**Exercise prompt**.
How do the records below read from their first line through the line containing "def Instr.offer : Instr → Option Word"? Write those lines out exactly.

**Exercise material**.
-- ==== Sys2Proof/Laws/PerInstr.lean ====
section
/-! SUPPORT. The family Operands: of every command, what its well-formedness says of its operands, and that
no word of the table spells it. -/

namespace Sys2Proof

/-- The value that a command writes to a cell to offer a block. -/
def Instr.offer : Instr → Option Word
  | .readCalendar v | .setCalendar v | .setRollover v | .addAlarm v | .removeAlarm v
  | .listAlarms v | .takeFired v | .readEntry v | .readFile v | .commitFile v | .deleteFile v
  | .verifyFile v | .readRaw v | .formatStore v | .readStoreStatus v | .setVoices v
  | .commitVoices v | .broadcast v | .silence v | .loadWave v | .startSound v | .stopSound v
  | .setTempo v | .queueNotes v | .loadCue v | .playCue v | .readSoundStatus v | .setLevels v
  | .loadPattern v | .playPattern v | .stopRumble v | .clearTrip v | .readRumbleStatus v
  | .blockOffer _ v | .refusedCellWrite _ v => some v
  | _ => none

/-- The bytes that a command says did not take its record write. -/
def Instr.deviations : Instr → List Host.Cell
  | .stageChunk (.fail dev bad) => dev ++ bad
  | .rollbackPageFree (.fail bad) | .liveRewrite (.fail bad) | .breakPageFree (.fail bad)
  | .freeOldPage (.fail bad) | .formatPageWrite (.fail bad) | .rollForwardOldPageFree (.fail bad)
  | .rollForwardLiveRewrite (.fail bad) | .scanSweepPage (.fail bad) => bad
  | .armJournal dev | .commitEntryWrite dev | .damagedEntryWrite dev | .clearJournal dev
  | .deleteEntryClear dev | .formatHeaderWrite dev | .formatJournalWrite dev
  | .formatEntryWrite dev | .scanDiscardHeader dev | .rollForwardEntryWrite dev
  | .scanEntryRead dev | .scanChainWalk dev => dev
  | _ => []

namespace Laws.Operands

/-- A well-formed command offers no zero, its outcome names no byte past the 258 of a payload with its
check, and no word of the table spells it. -/
def Statement (i : Instr) : Prop :=
  (i.wf = true → (∀ v, i.offer = some v → v ≠ 0) ∧ ∀ d ∈ i.deviations, d.1 < 258) ∧
    ∀ nbits w, decodeTableWord nbits w ≠ some i

theorem of_offer {i : Instr} (v : Word) (ho : i.offer = some v) (hd : i.deviations = [])
    (hw : i.wf = offerWf v) : Statement i := by
  refine ⟨fun h => ⟨fun w hv => ?_, fun d h' => (by rw [hd] at h'; cases h')⟩, nofun⟩
  rw [hw] at h
  rw [ho] at hv
  injection hv with e
  exact e ▸ of_decide_eq_true h

theorem of_devWithin {i : Instr} (n : Nat) (dev : List Host.Cell) (hn : n ≤ 258) (ho : i.offer = none)
    (hd : i.deviations = dev) (hw : i.wf = devWithin n dev) : Statement i := by
  refine ⟨fun h => ⟨fun w hv => (by rw [ho] at hv; cases hv), fun d h' => ?_⟩, nofun⟩
  rw [hw] at h
  rw [hd] at h'
  have := of_decide_eq_true (List.all_eq_true.1 h d h')
  omega

theorem of_plain {i : Instr} (ho : i.offer = none) (hd : i.deviations = []) : Statement i :=
  ⟨fun _ => ⟨fun w hv => (by rw [ho] at hv; cases hv), fun d h' => (by rw [hd] at h'; cases h')⟩, nofun⟩

theorem railJudgementChange (rail : Rail) (mv : Nat) (cut : WriteCut) : Statement (.railJudgementChange rail mv cut) :=
  of_plain rfl rfl
theorem cellLowChange (mv : Nat) : Statement (.cellLowChange mv) := of_plain rfl rfl
theorem crystalEdge : Statement .crystalEdge := of_plain rfl rfl
theorem detectorWindowExpiry : Statement .detectorWindowExpiry := of_plain rfl rfl
theorem settlingComplete : Statement .settlingComplete := of_plain rfl rfl
theorem secondEvent : Statement .secondEvent := of_plain rfl rfl
theorem cueRequest (slot : Fin 4) (alarm : Fin 32) : Statement (.cueRequest slot alarm) :=
  of_plain rfl rfl
theorem playRequest (pattern : Fin 8) (priority : Fin 4) : Statement (.playRequest pattern priority) :=
  of_plain rfl rfl
theorem purgeRequest : Statement .purgeRequest := of_plain rfl rfl
theorem purgeReply : Statement .purgeReply := of_plain rfl rfl
theorem readCalendar (v : Word) : Statement (.readCalendar v) := of_offer v rfl rfl rfl
theorem setCalendar (v : Word) : Statement (.setCalendar v) := of_offer v rfl rfl rfl
theorem setRollover (v : Word) : Statement (.setRollover v) := of_offer v rfl rfl rfl
theorem addAlarm (v : Word) : Statement (.addAlarm v) := of_offer v rfl rfl rfl
theorem removeAlarm (v : Word) : Statement (.removeAlarm v) := of_offer v rfl rfl rfl
theorem listAlarms (v : Word) : Statement (.listAlarms v) := of_offer v rfl rfl rfl
theorem takeFired (v : Word) : Statement (.takeFired v) := of_offer v rfl rfl rfl
theorem readEntry (v : Word) : Statement (.readEntry v) := of_offer v rfl rfl rfl
theorem readFile (v : Word) : Statement (.readFile v) := of_offer v rfl rfl rfl
theorem readFilePage : Statement .readFilePage := of_plain rfl rfl
theorem commitFile (v : Word) : Statement (.commitFile v) := of_offer v rfl rfl rfl
theorem stageChunk (r : Verify) : Statement (.stageChunk r) := by
  cases r with
  | pass => exact of_plain rfl rfl
  | fail dev bad =>
    refine ⟨fun h => ⟨nofun, fun d h' => ?_⟩, nofun⟩
    obtain ⟨h1, h2⟩ := Bool.and_eq_true_iff.1 h
    rcases List.mem_append.1 h' with h' | h'
    · exact of_decide_eq_true (List.all_eq_true.1 h1 d h')
    · have := of_decide_eq_true (List.all_eq_true.1 h2 d h')
      omega
theorem rollbackPageFree (v : HeaderVerify) : Statement (.rollbackPageFree v) := by
  cases v with
  | pass => exact of_plain rfl rfl
  | fail bad => exact of_devWithin 10 bad (by decide) rfl rfl rfl
theorem armJournal (dev : List Host.Cell) : Statement (.armJournal dev) :=
  of_devWithin 32 dev (by decide) rfl rfl rfl
theorem commitEntryWrite (dev : List Host.Cell) : Statement (.commitEntryWrite dev) :=
  of_devWithin 32 dev (by decide) rfl rfl rfl
theorem liveRewrite (v : HeaderVerify) : Statement (.liveRewrite v) := by
  cases v with
  | pass => exact of_plain rfl rfl
  | fail bad => exact of_devWithin 10 bad (by decide) rfl rfl rfl
theorem breakPageFree (v : HeaderVerify) : Statement (.breakPageFree v) := by
  cases v with
  | pass => exact of_plain rfl rfl
  | fail bad => exact of_devWithin 10 bad (by decide) rfl rfl rfl
theorem damagedEntryWrite (dev : List Host.Cell) : Statement (.damagedEntryWrite dev) :=
  of_devWithin 32 dev (by decide) rfl rfl rfl
theorem freeOldPage (v : HeaderVerify) : Statement (.freeOldPage v) := by
  cases v with
  | pass => exact of_plain rfl rfl
  | fail bad => exact of_devWithin 10 bad (by decide) rfl rfl rfl
theorem clearJournal (dev : List Host.Cell) : Statement (.clearJournal dev) :=
  of_devWithin 32 dev (by decide) rfl rfl rfl
theorem deleteFile (v : Word) : Statement (.deleteFile v) := of_offer v rfl rfl rfl
theorem deleteEntryClear (dev : List Host.Cell) : Statement (.deleteEntryClear dev) :=
  of_devWithin 32 dev (by decide) rfl rfl rfl
theorem verifyFile (v : Word) : Statement (.verifyFile v) := of_offer v rfl rfl rfl
theorem verifyPage : Statement .verifyPage := of_plain rfl rfl
theorem readRaw (v : Word) : Statement (.readRaw v) := of_offer v rfl rfl rfl
theorem readRawPage : Statement .readRawPage := of_plain rfl rfl
theorem formatStore (v : Word) : Statement (.formatStore v) := of_offer v rfl rfl rfl
theorem formatHeaderWrite (dev : List Host.Cell) : Statement (.formatHeaderWrite dev) :=
  of_devWithin 6 dev (by decide) rfl rfl rfl
theorem formatJournalWrite (dev : List Host.Cell) : Statement (.formatJournalWrite dev) :=
  of_devWithin 32 dev (by decide) rfl rfl rfl
theorem formatEntryWrite (dev : List Host.Cell) : Statement (.formatEntryWrite dev) :=
  of_devWithin 32 dev (by decide) rfl rfl rfl
theorem formatPageWrite (v : HeaderVerify) : Statement (.formatPageWrite v) := by
  cases v with
  | pass => exact of_plain rfl rfl
  | fail bad => exact of_devWithin 10 bad (by decide) rfl rfl rfl
theorem readStoreStatus (v : Word) : Statement (.readStoreStatus v) := of_offer v rfl rfl rfl
theorem scanDiscardHeader (dev : List Host.Cell) : Statement (.scanDiscardHeader dev) :=
  of_devWithin 6 dev (by decide) rfl rfl rfl
theorem scanClearBatteryLost : Statement .scanClearBatteryLost := of_plain rfl rfl
theorem scanHeaderRead : Statement .scanHeaderRead := of_plain rfl rfl
theorem scanJournalRead : Statement .scanJournalRead := of_plain rfl rfl
theorem rollForwardEntryWrite (dev : List Host.Cell) : Statement (.rollForwardEntryWrite dev) :=
  of_devWithin 32 dev (by decide) rfl rfl rfl
theorem rollForwardOldPageFree (v : HeaderVerify) : Statement (.rollForwardOldPageFree v) := by
  cases v with
  | pass => exact of_plain rfl rfl
  | fail bad => exact of_devWithin 10 bad (by decide) rfl rfl rfl
theorem rollForwardLiveRewrite (v : HeaderVerify) : Statement (.rollForwardLiveRewrite v) := by
  cases v with
  | pass => exact of_plain rfl rfl
  | fail bad => exact of_devWithin 10 bad (by decide) rfl rfl rfl
theorem scanEntryRead (dev : List Host.Cell) : Statement (.scanEntryRead dev) :=
  of_devWithin 32 dev (by decide) rfl rfl rfl
theorem scanChainWalk (dev : List Host.Cell) : Statement (.scanChainWalk dev) :=
  of_devWithin 32 dev (by decide) rfl rfl rfl
theorem scanSweepPage (v : HeaderVerify) : Statement (.scanSweepPage v) := by
  cases v with
  | pass => exact of_plain rfl rfl
  | fail bad => exact of_devWithin 10 bad (by decide) rfl rfl rfl
theorem scanPublish : Statement .scanPublish := of_plain rfl rfl
theorem productionEvent : Statement .productionEvent := of_plain rfl rfl
theorem stepBoundary (voice : Fin 8) : Statement (.stepBoundary voice) := of_plain rfl rfl
theorem beatEvent : Statement .beatEvent := of_plain rfl rfl
theorem rampEnd : Statement .rampEnd := of_plain rfl rfl
theorem pullEvent : Statement .pullEvent := of_plain rfl rfl
theorem setVoices (v : Word) : Statement (.setVoices v) := of_offer v rfl rfl rfl
theorem commitVoices (v : Word) : Statement (.commitVoices v) := of_offer v rfl rfl rfl
theorem broadcast (v : Word) : Statement (.broadcast v) := of_offer v rfl rfl rfl
theorem silence (v : Word) : Statement (.silence v) := of_offer v rfl rfl rfl
theorem loadWave (v : Word) : Statement (.loadWave v) := of_offer v rfl rfl rfl
theorem startSound (v : Word) : Statement (.startSound v) := of_offer v rfl rfl rfl
theorem stopSound (v : Word) : Statement (.stopSound v) := of_offer v rfl rfl rfl
theorem setTempo (v : Word) : Statement (.setTempo v) := of_offer v rfl rfl rfl
theorem queueNotes (v : Word) : Statement (.queueNotes v) := of_offer v rfl rfl rfl
theorem loadCue (v : Word) : Statement (.loadCue v) := of_offer v rfl rfl rfl
theorem playCue (v : Word) : Statement (.playCue v) := of_offer v rfl rfl rfl
theorem readSoundStatus (v : Word) : Statement (.readSoundStatus v) := of_offer v rfl rfl rfl
theorem driveWrap : Statement .driveWrap := of_plain rfl rfl
theorem unitEvent : Statement .unitEvent := of_plain rfl rfl
theorem trip (asserted : Bool) : Statement (.trip asserted) := of_plain rfl rfl
theorem setLevels (v : Word) : Statement (.setLevels v) := of_offer v rfl rfl rfl
theorem loadPattern (v : Word) : Statement (.loadPattern v) := of_offer v rfl rfl rfl
theorem playPattern (v : Word) : Statement (.playPattern v) := of_offer v rfl rfl rfl
theorem stopRumble (v : Word) : Statement (.stopRumble v) := of_offer v rfl rfl rfl
theorem clearTrip (v : Word) : Statement (.clearTrip v) := of_offer v rfl rfl rfl
theorem readRumbleStatus (v : Word) : Statement (.readRumbleStatus v) := of_offer v rfl rfl rfl
theorem blockOffer (cell : CellId) (v : Word) : Statement (.blockOffer cell v) := of_offer v rfl rfl rfl
theorem abortRequest : Statement .abortRequest := of_plain rfl rfl
theorem acknowledge (cell : CellId) : Statement (.acknowledge cell) := of_plain rfl rfl
theorem refusedCellWrite (cell : CellId) (v : Word) : Statement (.refusedCellWrite cell v) :=
  of_offer v rfl rfl rfl
theorem noticeEnableWrite (v : Word) : Statement (.noticeEnableWrite v) := of_plain rfl rfl
theorem partRestart (v : Word) (cut : WriteCut) : Statement (.partRestart v cut) := of_plain rfl rfl
theorem exchangeRamWrite (addr : BitVec 13) (v : Word) : Statement (.exchangeRamWrite addr v) :=
  of_plain rfl rfl
theorem status : Statement .status := of_plain rfl rfl
theorem cal : Statement .cal := of_plain rfl rfl
theorem nextDue : Statement .nextDue := of_plain rfl rfl
theorem firedHead : Statement .firedHead := of_plain rfl rfl
theorem wakeAck : Statement .wakeAck := of_plain rfl rfl
theorem setCap (b : CapByte) : Statement (.setCap b) := of_plain rfl rfl
theorem quiesce : Statement .quiesce := of_plain rfl rfl
theorem resume : Statement .resume := of_plain rfl rfl
theorem startCondition : Statement .startCondition := of_plain rfl rfl
theorem stopCondition : Statement .stopCondition := of_plain rfl rfl
theorem addressByte (b : Byte) : Statement (.addressByte b) := of_plain rfl rfl
theorem notAcknowledgedByte (b : Byte) : Statement (.notAcknowledgedByte b) := of_plain rfl rfl

end Laws.Operands

end Sys2Proof
end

**Response to the task**.
-- ==== Sys2Proof/Laws/PerInstr.lean ====
section
/-! SUPPORT. The family Operands: of every command, what its well-formedness says of its operands, and that
no word of the table spells it. -/

namespace Sys2Proof

/-- The value that a command writes to a cell to offer a block. -/
def Instr.offer : Instr → Option Word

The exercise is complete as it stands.